Speaker B: Yeah, I don't have a good answer, uh, for that either. But yeah, the IDO design thinking methodology, um, I think there's a lot of overlap with Lean. This idea of going to the Gemba. They don't use that same language in, uh, design thinking, but going and observing, instead of assuming you know what your customers, uh, need. I mean, I think that would apply to even your employees. Don't assume you know what your employees need, but go and check that out. Right, Exactly.
Speaker A: Yeah.
Speaker B: Another question here related to your slide, uh, anchor in clarity. Um, Lawrence is asking, are you drawing a separation between leaders and leadership
Speaker A: on the effective communication pace? No, I am not. Leaders, uh, and leadership, uh, not drawing a separation there on the anchor and clarity side, specifically on that mindset, yes, there would be a separation because, uh, senior leadership, leadership is you talk about, I mean leadership being senior leadership, executive leadership. Right. They're the ones who are setting the mission, the vision, the values, devising the strategy that gets, you know, cascaded down hopefully through catch ball in a, uh, in a good lean organization that, that is their responsibility. But the uh, rest of the responsibility in, in anchoring a clarity is that we as leaders are continuing to support that and tying. Making sure that the work we do to. Ties back to those strategies, those visions and values. From a clarity perspective, yes, there is a distinction, but on the communication piece there is not.
Speaker B: Okay, thanks. There's another question that came in, uh, via the chat. Do you have thoughts on the book, the Progress Principle? Are you familiar with that book?
Speaker A: I am not familiar with that book, but it's on my list now.
Speaker B: Yeah. Um, to Dee Olson, maybe you can put a little bit more in the chat or in the Q and A, uh, about that book, who the author is, what your thoughts are on that.
Speaker A: We do have another question in the Q and A mark from Mohamed.
Speaker B: Yes. Oh, we do. We have more questions. I had a couple questions I was going to ask, uh, as well. Mohamed's other question is how can you ensure that employees will talk about the problems without worrying about manager negative reaction first?

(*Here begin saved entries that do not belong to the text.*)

/-- Whether a heat, bits [15:0], runs on the package. -/
def State.heatRuns (s : State) (h : BitVec 16) : Bool := s.heat.running.any fun r => !r.stopped && r.heatno.setWidth 16 == h
/-- Whether a heat stands on the heat sheet: an entry of it is not over, and it is not being run as idle (R369, R372). -/
def State.heatStands (s : State) (h : BitVec 16) : Bool :=
  let mine := s.heat.sheet.filter fun e => !e.void && e.entry.kind != 3 && e.entry.heatno.setWidth 16 == h &&
    decide (s.heat.time.toNat < e.entry.start.toNat + e.entry.dur.toNat)
  !mine.isEmpty && !(mine.any fun e => e.started && e.idle && e.entry.kind == 0)

/-- The job whose heat a partition runs, or the first job of the partition. -/
def State.partJob (s : State) (part : Nat) : Nat :=
  match s.heat.running.find? fun r => r.part == part with
  | some r => r.job
  | none => match s.jobs.find? fun j => j.2.present && j.2.part == part with | some j => j.1 | none => 0

/-- Check 3: PERM[3] set, reserved bits clear, a space that exists (R347); SIZE and LOC of a forwarded entry are not read
(R351). -/
def Window.ok (w : Window) : Bool :=
  w.perm.getLsbD 3 && w.perm.extractLsb' 4 3 == 0 && w.res == 0 && decide (w.base < 2 ^ 52) &&
    (if w.perm.getLsbD 7 then w.base % 2 ^ 40 == 0
     else w.base % 4096 == 0 && w.loc.extractLsb' 4 2 < 2 && decide (w.size ≤ 32))

/-- Whether a request is a host die's own: REQID bit 26, which R350 leaves unnamed (log entry 31). -/
def hostRequest (p : Packet) : Bool := p.reqid.getLsbD 26

/-- Check 4 (R348, R387). Crews cannot name window 255: only a host die's publications pass there (R365). -/
def State.heatAdmits (s : State) (w : Window) (window : Nat) (p : Packet) : Option Admit :=
  let h := p.heat
  if window = 255 ∧ h = 0 ∧ w.heatf = 0 ∧ hostRequest p then none
  else if h = w.heatf ∧ h ≠ 0 then
    if s.heatRuns h then none else if s.heatStands h then some .held else some (.refuse 5)
  else some (.refuse 5)

/-- Checks 5 and 6 and translation for n bytes at an offset of a window with the permissions asked (bits R, W, A);
with state for the caches. DETAIL 9 posts the record of R405. -/
def State.windowSpot (s : State) (w : Window) (off n : Nat) (need : BitVec 3) : State × Admit :=
  let part := (w.loc.extractLsb' 0 4).toNat
  let die := (w.loc.extractLsb' 6 2).toNat
  let sp1 := w.loc.extractLsb' 4 2 = 1
  if 2 ^ (12 + w.size) < off + n then (s, .refuse 3)
  else if sp1 && !(s.partition part).rowsOpen die (w.base + off) n then (s, .refuse 3)
  else if w.perm.extractLsb' 0 3 &&& need ≠ need then (s, .refuse 4)
  else if sp1 then (s, .spot (.mem .spad (spadBase die + w.base + off)))
  else
    let job := s.partJob part
    let r := s.translate (256 + die) part (s.job job).troot (w.base + off)
      (need.getLsbD 0 || need.getLsbD 2) (need.getLsbD 1 || need.getLsbD 2)
    match r.2 with
    | .ok o => (r.1, .spot (.hbm part o))
    | .error c =>
      (r.1.post job 0 { Record.blank 0x10 (64 * die) with cause := c, addr := w.base + off }, .refuse 9)

/-- Window 255: 16 MiB of the reserved band, at the top of the last channel (R365; log entry 35). -/
def sheetBase : Nat := 2 ^ 31 * 384 - 2 ^ 24

/-- Checks 5 and 6 for window 255: its size is that of its entry, within the 16 MiB; it lies in the band that the firmware
reserves, which no partition's address names, so that BASE counts from there and PART names none (R365; log entry 35). -/
def State.sheetAdmit (_ : State) (w : Window) (off n : Nat) (need : BitVec 3) : Admit :=
  if min (2 ^ (12 + w.size)) (2 ^ 24) < off + n ∨ 2 ^ 24 < w.base + off + n then .refuse 3
  else if w.perm.extractLsb' 0 3 &&& need ≠ need then .refuse 4
  else .spot (.mem .hbm (sheetBase + w.base + off))

/-- The checks of a request at the target for n bytes at a window offset (R348). A request that was forwarded is not
forwarded again and makes checks 3 to 6 (R351). -/
def State.admission (s : State) (p : Packet) (off n : Nat) (need : BitVec 3) (again : Bool) : State × Admit :=
  let window := remoteWindow p.addr.toNat
  let w := mapGet Window.none s.fabric.windows (256 * p.wtid + window)
  if !w.ok then (s, .refuse 2)
  else
    match s.heatAdmits w window p with
    | some a => (s, a)
    | none =>
      if w.perm.getLsbD 7 then (s, if again then .refuse 2 else .forward (w.base / 2 ^ 40))
      else if window = 255 ∧ w.loc.extractLsb' 4 2 = 0 then (s, s.sheetAdmit w off n need)
      else s.windowSpot w off n need

/-- The die that holds the place of a window. -/
def State.windowDie (s : State) (p : Packet) : Nat :=
  ((mapGet Window.none s.fabric.windows (256 * p.wtid + remoteWindow p.addr.toNat)).loc.extractLsb' 6 2).toNat

/-- The die whose fibre links the package to a peer: fibre f is of die ⌊f ÷ 128⌋ (R331). -/
def State.dieTo (s : State) (peer : Nat) : Nat :=
  match s.fabric.rotor.find? fun x => x.2 == peer + 1 with | some x => x.1 / 8 / 128 | none => 0

/-- First flits of the forwarded requests that the package still keeps. -/
def State.forwarded (s : State) : List Flit :=
  (s.fabric.egress ++ s.fabric.links.flatMap fun l => l.2.queue ++ l.2.unacked ++ l.2.old).filter fun f =>
    f.kind == kForward && f.ctl.getLsbD 4
/-- Slots of a die's forwarding pool in use: the pool is that of the die that sends the request on, and a slot is free
again when the flits are acknowledged (R351; log entry 63). -/
def State.forwardsInUse (s : State) (die : Nat) : Nat := (s.forwarded.filter fun f => s.dieTo f.dst.toNat == die).length

/-- A request is sent on to another peer, or answered busy when no slot is free; its REQID names the requester (R351). -/
def State.forward (s : State) (p : Packet) (peer : Nat) : State :=
  if 256 ≤ s.forwardsInUse (s.dieTo peer) then s.answer p kBusy 0 []
  else
    s.send { p with
      kind := kForward, src := s.fabric.peer, dst := peer
      opw := (p.opw &&& 0xFC03FFFF#32) ||| (p.kind.setWidth 32 <<< 18)
      addr := BitVec.ofNat 64 (peer * 2 ^ 52 + p.addr.toNat % 2 ^ 52) }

Speaker A: Because I want we should start with if we're a leader. If we're a leader with direct reports, we as leaders should be talking about the problems so our employees can talk. If you're an independent contributor on this call, then I would start with fixing. Talking about fixing what bugs? You just. Is there something that you can, that, that you can say this is a problem. Can I get help with it and start there, uh, at least be, you know, again, managing that, training them to see problems. Um, it might be like if you have, if you have a whole blue screen, can you go to your manager one on one and say, look, I know that our metrics are telling us we're. We're green, but, um, you know, what we're feeling on the floor is XYZ there. This is where it gets hard because when you have traditional managers who are maybe a little more concerned about their, what they, what it looks like to them or what they look like they're not willing to be hu. Lead with humility, to lead with courage, all of those things, it's going to be harder to. Than affect that, that change. So uh, maybe find if you can't, if your direct manager isn't open to it, find somebody in the organization who is because you there probably somebody out there a uh, leader, that is start talking to them and seeing how they can help you bridge that gap with your manager or at least to start having those conversations with you. On making problems visible.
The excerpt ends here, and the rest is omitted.